However, the Court recognized that the Fifth Amendment is implicated when the act of complying with a subpoena is both “testimonial” and “incriminating.” The Court explained that “[t]he act of producing evidence in response to a subpoena nevertheless has communicative aspects of its own, wholly aside from the contents of the papers produced. Compliance with the subpoena tacitly concedes the existence of the papers demanded and their possession or control by the taxpayer.” Although Fisher implicitly admitted to the existence and possession of the records by disclosing them, the Court concluded that the disclosure was not “testimonial” because the existence and location of the records sought by the government was a “foregone conclusion.” Thus, because the IRS already knew of the existence of the records, and where to find them, their disclosure did not communicate any new information that incriminated Fisher. According to the Court, “the taxpayer add[ed] little or nothing to the sum total of the Government’s information” by conceding that he in fact had the records at issue. Compliance with the summons therefore was a question “not of testimony but of surrender.” Fisher, accordingly, instructs us to ask 1) whether the act of production communicates the existence, control, or authenticity of the document produced and 2) whether the incriminating factual information communicated provides the government with evidence it might otherwise not have. If both elements are met, then the act of production is testimonial.

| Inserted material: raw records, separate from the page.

-- ==== Sys2Proof/Certificates/Slice0/Obligations.lean ====
section
/-! DEFINITION. The statements for the provers. -/

open Sys2Proof Sys2Proof.Machine Sys2Proof.Manual

/-! ## ALU, MUL and FPS (R195 to R208) -/

/-- The ALU delivers the result that R199 gives for its operation to its latch and the queue one cycle later and changes nothing else at
issue: the operations that R199 writes as one expression, lea among them, and clz, popc, bfx and bfi by the bits of their word (R199,
R200). -/
def Obligations.AluResults : Prop :=
  (∀ (i : Instr) (u : BitVec 1) (m : Move) (f : W64 → W64 → W64 → W64) (s : State),
    aluForm i = some (u, m, f) → Fires s .scalar false m → Room s 1 →
    exec i s = .next (s.sentScalar u.toNat 1 (f (s.core.port u.toNat 1) (s.core.port u.toNat 2) (s.operand m)))) ∧
  (∀ (i : Instr) (u : BitVec 1) (m : Move) (p : W64 → W64 → W64 → W64 → Prop) (s : State),
    bitForm i = some (u, m, p) → Fires s .scalar false m → Room s 1 →
    ∃ r, p (s.core.port u.toNat 1) (s.core.port u.toNat 2) (s.operand m) r ∧ exec i s = .next (s.sentScalar u.toNat 1 r))

/-- The multiplies of R201 deliver three cycles later, also in the divider's window; the divides of R202 deliver quotient or remainder, with
the special cases of a zero divisor and of -2^63 by -1, after 34 cycles, and the divider is busy to the 32nd cycle after issue (R194). -/
def Obligations.MulResults : Prop :=
  (∀ (i : Instr) (m : Move) (f : W64 → W64 → W64 → W64) (s : State),
    mulForm i = some (m, f) → Fires s .scalar false m → Room s 1 →
    exec i s = .next (s.sentScalar 2 3 (f (s.core.port 2 1) (s.core.port 2 2) (s.operand m)))) ∧
  (∀ (i : Instr) (m : Move) (f : W64 → W64 → W64) (s : State),
    divForm i = some (m, f) → Fires s .scalar false m → Room s 1 → s.core.mulBusy = 0 ∨ s.core.mulBusy < s.core.tcc →
    exec i s = .next ((s.sentScalar 2 34 (f (s.core.port 2 1) (s.operand m))).onCore fun c => { c with mulBusy := c.tcc + 32 }))

/-- The FPS operations deliver the result of R204 to R207 with its flags after four cycles, rounding mode and FTZ taken from FMT at issue;
fabs, fneg and fclass read bits as they stand and set no flag; fdiv and fsqrt deliver after 16 cycles and keep the unit busy to the 14th
(R58, R194, R203 to R208). -/
def Obligations.FpsResults : Prop :=
  (∀ (i : Instr) (m : Move) (f : W32 → W64 → W64 → W64 → W64 × BitVec 7) (s : State),
    fpsForm i = some (m, f) → Fires s .scalar true m → Room s 1 →
    exec i s = .next
      (let r := f s.core.fmt (s.core.port 3 1) (s.core.port 3 2) (s.operand m)
       s.sentScalar 3 4 r.1 r.2)) ∧
  (∀ (i : Instr) (m : Move) (f : Nat → Nat) (s : State),
    fpsBitForm i = some (m, f) → Fires s .scalar false m → Room s 1 →
    exec i s = .next (s.sentScalar 3 4 (BitVec.ofNat 64 (f ((s.operand m).toNat % 2 ^ 32))))) ∧
  (∀ (i : Instr) (m : Move) (f : W32 → W64 → W64 → W64 × BitVec 7) (s : State),
    fpsLongForm i = some (m, f) → Fires s .scalar true m → Room s 1 → s.core.fpsBusy = 0 ∨ s.core.fpsBusy < s.core.tcc →
    exec i s = .next
      (let r := f s.core.fmt (s.core.port 3 1) (s.operand m)
       (s.sentScalar 3 16 r.1 r.2).onCore fun c => { c with fpsBusy := c.tcc + 14 }))

/-- In the window of R194 every divide form of MUL, and fdiv and fsqrt of FPS, stop with UNIT_BUSY on their slot. -/
def Obligations.LongUnitsBusy : Prop :=
  ∀ (i : Instr) (m : Move) (s : State),
    m.src.bad .scalar = none → s.core.guardPass m.guard = true →
    ((∃ f, divForm i = some (m, f)) ∧ 0 < s.core.mulBusy ∧ s.core.tcc ≤ s.core.mulBusy ∨
     (∃ f, fpsLongForm i = some (m, f)) ∧ 0 < s.core.fpsBusy ∧ s.core.tcc ≤ s.core.fpsBusy) →
    ∃ t, exec i s = .next t ∧ StopsWith s t .unitBusy 0 0 0

/-! ## VEC (R245 to R256) -/

/-- The operations of R247 act on each of the 64 lanes apart and deliver the vector after two cycles. -/
def Obligations.LaneResults : Prop :=
  ∀ (i : Instr) (m : Move) (f : W32 → W32 → W32) (s : State),
    laneForm i = some (m, f) → Fires s .vector false m → Room s 1 →
    exec i s = .next (s.sentVector 6 2 (vgen fun l => f (lane (s.core.vport 6 1) l) (lane (s.voperand m) l)))

/-- The floating operations and table functions of R248 and R249 act on each lane as FP32 with FMT as at issue, deliver after four
or eight cycles, and set the flags of all lanes together (R246). -/
def Obligations.FloatLaneResults : Prop :=
  ∀ (i : Instr) (m : Move) (lat : Nat) (f : W32 → Nat → Nat → Nat → FRes) (s : State),
    floatForm i = some (m, lat, f) → Fires s .vector true m → Room s 1 →
    exec i s = .next
      (let r := fun l => f s.core.fmt (lane (s.core.vport 6 1) l).toNat (lane (s.core.vport 6 2) l).toNat (lane (s.voperand m) l).toNat
       s.sentVector 6 lat (vgen fun l => BitVec.ofNat 32 (r l).1) (laneFlags r))

/-- vcvtf, vcvti and vunpack convert every lane by the type code of FMT and deliver after four cycles; a code they do not allow
stops with VFMT (R250, R253). -/
def Obligations.ConversionResults : Prop :=
  ∀ (i : Instr) (m : Move) (ok : W32 → Bool) (f : W32 → W64 → VReg → Nat → FRes) (s : State),
    convForm i = some (m, ok, f) →
    (Fires s .vector true m → Room s 1 → ok s.core.fmt = true →
      exec i s = .next
        (let r := f s.core.fmt (s.core.port 6 3) (s.voperand m)
         s.sentVector 6 4 (vgen fun l => BitVec.ofNat 32 (r l).1) (laneFlags r))) ∧
    (m.src.bad .vector = none → s.core.guardPass m.guard = true → ok s.core.fmt = false →
      ∃ t, exec i s = .next t ∧ StopsWith s t .vfmt 0 0 0)

/-- vpack delivers 128 converted elements after four cycles with the flags of all of them; where it chooses block scales they reach
VPSCALE with the result, scale j in byte j, and otherwise VPSCALE is left (R251, R252). -/
def Obligations.PackResult : Prop :=
  ∀ (m : Move) (s : State), Fires s .vector true m → fmtBT s.core.fmt ∈ [1, 2, 3, 4, 5, 6, 7, 8, 10] →
    let p := packAll s.core.fmt (s.core.vport 6 1) (s.voperand m)
    let result : Nat × PendAct × BitVec 7 :=
      (4, .vector (packVec s.core.fmt (s.core.vport 6 2) (s.core.port 6 3) p.1), p.1.foldl (fun acc r => acc ||| r.2) 0)
    let vpscale := fun (sc : List Nat) => BitVec.ofNat 64 (((List.range 4).map fun j => sc.getD j 0 % 256 * 256 ^ j).sum)
    Room s (if p.2 = none then 1 else 2) →
    exec (.vpack m) s = .next (s.sent 6
      (match p.2 with
        | none => [result]
        | some sc => [result, (4, .csr 0x013 (vpscale sc), 0)]))

/-- The compares of R254 deliver to the scalar queue alone the mask whose bit l compares lane l of a with lane l of t. -/
def Obligations.CompareMasks : Prop :=
  ∀ (i : Instr) (m : Move) (s : State), Room s 1 →
    (∀ p, cmpForm i = some (m, p) → Fires s .vector false m →
      ∃ r : W64, (∀ l < 64, r.getLsbD l = p (lane (s.core.vport 6 1) l) (lane (s.voperand m) l)) ∧
        exec i s = .next (s.sentQueue 6 2 r)) ∧
    (∀ p, fcmpForm i = some (m, p) → Fires s .vector true m →
      ∃ r : W64, (∀ l < 64, r.getLsbD l = (p (fmtFTZ s.core.fmt) (lane (s.core.vport 6 1) l).toNat (lane (s.voperand m) l).toNat).1) ∧
        exec i s = .next (s.sentQueue 6 4 r
          ((List.range 64).foldl (fun acc l =>
            acc ||| (p (fmtFTZ s.core.fmt) (lane (s.core.vport 6 1) l).toNat (lane (s.voperand m) l).toNat).2) 0)))

/-- The reductions of R255 run over the lanes that k lets take part and deliver after six cycles: the integer ones a sign-extended number,
absent lanes counting for nothing; vfredadd and vfredmax by the tree of R71 with the flags of every node, and with no lane +0.0 and the
canonical NaN. -/
def Obligations.Reductions : Prop :=
  (∀ (i : Instr) (m : Move) (f : List Int → Int) (s : State),
    reduceForm i = some (m, f) → Fires s .vector false m → Room s 1 →
    exec i s = .next (s.sentQueue 6 6 (BitVec.ofInt 64 (f (lanesIn (s.core.port 6 3) (s.voperand m)))))) ∧
  (∀ (m : Move) (s : State), Fires s .vector true m → Room s 1 →
    let f := s.core.fmt
    let leaves : List (Option FRes) :=
      (List.range 64).map fun l => if (s.core.port 6 3).getLsbD l then some ((lane (s.voperand m) l).toNat, 0) else none
    let tree := fun (g : Nat → Nat → FRes) (absent : Nat) =>
      (treeReduce (fun (x y : FRes) => let r := g x.1 y.1; (r.1, x.2 ||| y.2 ||| r.2)) leaves).getD (absent, 0)
    let add := tree (fpAdd (fmtRM f) (fmtFTZ f)) 0
    let max := tree (fpMinMax true (fmtFTZ f)) 0x7FC00000
    exec (.vfredadd m) s = .next (s.sentQueue 6 6 (BitVec.ofNat 64 add.1) add.2) ∧
    exec (.vfredmax m) s = .next (s.sentQueue 6 6 (BitVec.ofNat 64 max.1) max.2))

/-- The moves of lanes, the running sums, and the operations on masks of R254 and R256. -/
def Obligations.LaneMoves : Prop :=
  ∀ (i : Instr) (m : Move) (s : State), Room s 1 →
    (∀ lat f, moveForm i = some (m, lat, f) → Fires s .vector false m →
      exec i s = .next (s.sentVector 6 lat (vgen (f (s.core.vport 6 1) (s.core.port 6 3) (s.voperand m))))) ∧
    (∀ f, spreadForm i = some (m, f) → Fires s .scalar false m →
      exec i s = .next (s.sentVector 6 2 (vgen (f (s.core.vport 6 1) (s.core.port 6 3) (s.operand m))))) ∧
    (∀ f, maskForm i = some (m, f) → Fires s .scalar false m →
      exec i s = .next (s.sentQueue 6 2 (f (s.core.port 6 3) (s.operand m)))) ∧
    (i = .vextr m → Fires s .scalar false m →
      exec i s = .next (s.sentQueue 6 2 ((lane (s.core.vport 6 1) ((s.operand m).toNat % 64)).setWidth 64)))

/-! ## AGU (R227 to R237) -/

/-- A load delivers the bytes visible at issue, extended as its row says: from the scratchpad after 5 cycles and from the
accumulator store after 7, booking their bank at issue, and from the instruction store after 5 (R228, R230, R233). -/
def Obligations.LoadLocal : Prop :=
  ∀ (i : Instr) (m : Move) (w : Nat) (e : Ext) (s : State) (off : Nat),
    loadForm i = some (m, w, e) → Fires s .scalar false m → Room s 1 → aguEA s m % w = 0 →
    (∀ store ≤ 1, aguEA s m = storeBase store + off → off < storeSize store → inFootprint s.core.task store off w = true →
      Quiet s store [(off, w)] → BanksFree s store 0 false [off] →
      exec i s = .next ((s.booked 4 store 0 false [off]).sentScalar 4 (if store = 0 then 5 else 7)
        (extended e w (rdLE (storeOf s.core store) off w)))) ∧
    (aguEA s m = imemBase + off → off < 0x40000 →
      exec i s = .next (s.sentScalar 4 5 (extended e w (rdLE s.core.imem off w))))

/-- A global load whose translation is held sends its access to the memory interface in core order, and its result is due after 300
cycles from the local group or a replicated page and after 360 from another die's (R89, R230, R231). -/
def Obligations.LoadGlobal : Prop :=
  ∀ (i : Instr) (m : Move) (w : Nat) (e : Ext) (s : State) (leaf : Leaf),
    loadForm i = some (m, w, e) → Fires s .scalar false m → Room s 1 → aguEA s m % w = 0 → aguEA s m < peerBase →
    heldLeaf s (aguEA s m) true false = some leaf →
    exec i s = .next
      (let pa := leaf.pa + (aguEA s m - leaf.va)
       let near := leaf.rpl ∨ pa / 0x6000000000 = coreDie s.focus
       (s.sent 4 [(if near then 300 else 360, .scalar true none, 0)]).sendGlobal s.core.tcls (aguEA s m)
         (pa + if leaf.rpl then 0x6000000000 * coreDie s.focus else 0) leaf.rpl
         (.read w (.slot s.core.seq e)) (s.core.here 4) false)

/-- A store to a local store writes the low bytes of b two cycles later and books its bank then; a global store whose translation
is held goes to the memory interface, and a store to a peer leaves as a push store with the flag of PFLAG (R78, R228, R230, R233). -/
def Obligations.StoreResults : Prop :=
  ∀ (i : Instr) (m : Move) (w : Nat) (s : State) (off : Nat),
    storeForm i = some (m, w) → Fires s .scalar false m → aguEA s m % w = 0 →
    let v := (s.core.port 4 2).toNat % 2 ^ (8 * w)
    (∀ store ≤ 1, aguEA s m = storeBase store + off → off < storeSize store → inFootprint s.core.task store off w = true →
      (store = 0 → s.core.indexHit off w = false) → BanksFree s store 2 true [off] → Room s 1 →
      exec i s = .next ((s.booked 4 store 2 true [off]).sent 4
        [(2, if store = 0 then .spWrite off w v else .accWrite off w v, 0)])) ∧
    (∀ leaf, aguEA s m < peerBase → heldLeaf s (aguEA s m) false true = some leaf →
      (s.core.gacc.filter fun g => g.act.writes && g.act != .later).length < 64 →
      exec i s = .next (s.sendGlobal s.core.tcls (aguEA s m) (leaf.phys (aguEA s m) 0) leaf.rpl (.write (leBytes v w))
        (s.core.here 4) false)) ∧
    (∀ core < 768, aguEA s m = peerBase + core * 2 ^ 30 + off → off < 2 ^ 30 → s.core.task.rect.has core = true →
      s.core.task.spOk off w = true → s.core.pflag.toNat % 8 = 0 → s.core.pflag.toNat + 8 ≤ 65536 * s.core.task.spUnits →
      exec i s = .next (s.sendPushRows core [(off, leBytes v w)]))

/-- ld64 and st64 reach the register window: a read delivers the register after five cycles, a write lands in the next (R77, R228). -/
def Obligations.RegisterWindow : Prop :=
  ∀ (m : Move) (s : State) (n : Nat), Fires s .scalar false m → Room s 1 → n < 0x1000 → aguEA s m = csrBase + 8 * n →
    (∀ v, s.core.csrRead n = some v → (n = 2 → s.core.schedCtl.getLsbD 3 = true → s.core.fmtShadow = none) →
      exec (.ld64 m) s = .next (s.sentScalar 4 5 v)) ∧
    (s.core.csrwBad n (s.core.port 4 2) = none →
      exec (.st64 m) s = .next (s.sent 4 [(1, .csr (BitVec.ofNat 12 n) (s.core.port 4 2), 0)]))

/-- An atomic or a red form on the scratchpad makes its step two cycles later, booking its bank then, an atomic's old word being due after
eight; a global one goes to the memory interface, its old word due after 420; the word that an integer atomic leaves is that of R234
(R228, R230, R234, R236). -/
def Obligations.AtomicResults : Prop :=
  (∀ (i : Instr) (m : Move) (op : AmoOp) (w : Nat) (e : Ext) (ret : Bool) (s : State) (off : Nat),
    atomForm i = some (m, op, w, e, ret) → Fires s .scalar false m → aguEA s m % w = 0 →
    let a : Amo := ⟨op, w, s.core.port 4 2, s.core.port 4 3, e⟩
    (aguEA s m = spBase + off → off < 0x400000 → s.core.task.spOk off w = true → s.core.indexHit off w = false →
      Quiet s 0 [(off, w)] → BanksFree s 0 2 true [off] → Room s (if ret then 2 else 1) →
      exec i s = .next ((s.booked 4 0 2 true [off]).sent 4
        ((if ret then [(8, .scalar true none, 0)] else []) ++ [(2, .spAmo off a (if ret then some s.core.seq else none), 0)]))) ∧
    (∀ leaf, aguEA s m < peerBase → heldLeaf s (aguEA s m) ret true = some leaf → leaf.rpl = false →
      (s.core.gacc.filter fun g => g.act.writes && g.act != .later).length < 64 → Room s 1 →
      exec i s = .next ((if ret then s.sent 4 [(420, .scalar true none, 0)] else s).sendGlobal s.core.tcls (aguEA s m)
        (leaf.pa + (aguEA s m - leaf.va)) false (.amo a (if ret then .slot s.core.seq e else .none)) (s.core.here 4) false))) ∧
  (∀ (op : AmoOp) (w old : Nat) (b c : W64) (e : Ext) (r : Nat), w = 4 ∨ w = 8 → old < 2 ^ (8 * w) →
    atomWord op (8 * w) old (b.toNat % 2 ^ (8 * w)) (c.toNat % 2 ^ (8 * w)) = some r → amoNew ⟨op, w, b, c, e⟩ old = r)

In a subsequent landmark case, United States v. Doe, the Supreme Court held that Doe validly invoked the privilege against self-incrimination in refusing to produce documents subpoenaed by a federal grand jury because his compliance “would involve testimonial self-incrimination.” The subpoenas, which were drafted in sweeping terms, demanded the production of business records of a sole proprietorship through which Doe conducted business. The trial court held that Doe’s compliance with the subpoenas would infringe on his Fifth Amendment rights because it would require him to admit that the records existed, were in his possession, and were authentic. The Court of Appeals agreed, finding no proof in the record that the government knew that the records were in Doe’s possession or control prior to issuing the subpoenas. In fact, the Court accused the government of trying to compensate for its lack of information by demanding that Doe be an informant against himself. The Supreme Court agreed, holding that Doe’s act of compliance would necessarily involve testimonial self-incrimination, against which he was protected by the Fifth Amendment.
In United States v. Hubble, the Supreme Court expounded on Fisher’s “foregone conclusion” analysis in the context of the infamous Clinton Whitewater investigation. Hubble was served with a subpoena demanding the production of a vast number of documents spanning a several-year time period. After he asserted the Fifth Amendment privilege and refused to comply with the subpoena, the government granted him immunity, obtained the documents, and then indicted him based on the contents of the documents. The Supreme Court held that Hubbell could not be prosecuted based on the contents of the documents because the government had made derivative use of the testimony implied by their production during its investigation that led up to the criminal charges. Thus, the government was unable to demonstrate that the evidence it used to obtain the indictment was “wholly independent” of (i.e., not derivatively sourced from) Hubble’s immunized testimonial act of subpoena compliance.
In dismissing the indictment, the Court reasoned that the existence and locations of the documents sought by the government were not a “foregone conclusion” at the time the subpoena was issued to Hubble. The Court stressed that the government cannot prosecute individuals based on incriminating materials obtained through “fishing expeditions” conducted using grand jury subpoenas duces tecum—subpoenas for the production of evidence. When a subpoena is so expansively worded, the Court explained, the testimonial aspects of production can be consequential. Hubble’s assembly and production of the records, the Court added, was tantamount to answering a series of interrogatories asking a witness to identify and disclose the existence and locations of specific documents fitting certain broad descriptions. In order to respond to the subpoena, the Court explained, Hubbell was required to make extensive use of “the contents of his own mind” for the purpose of identifying the documents and, in doing so, was assembling pieces of the government’s case against himself. This, according to the Court, clearly made his compliance with the subpoena “testimonial” within the meaning of the Fifth Amendment.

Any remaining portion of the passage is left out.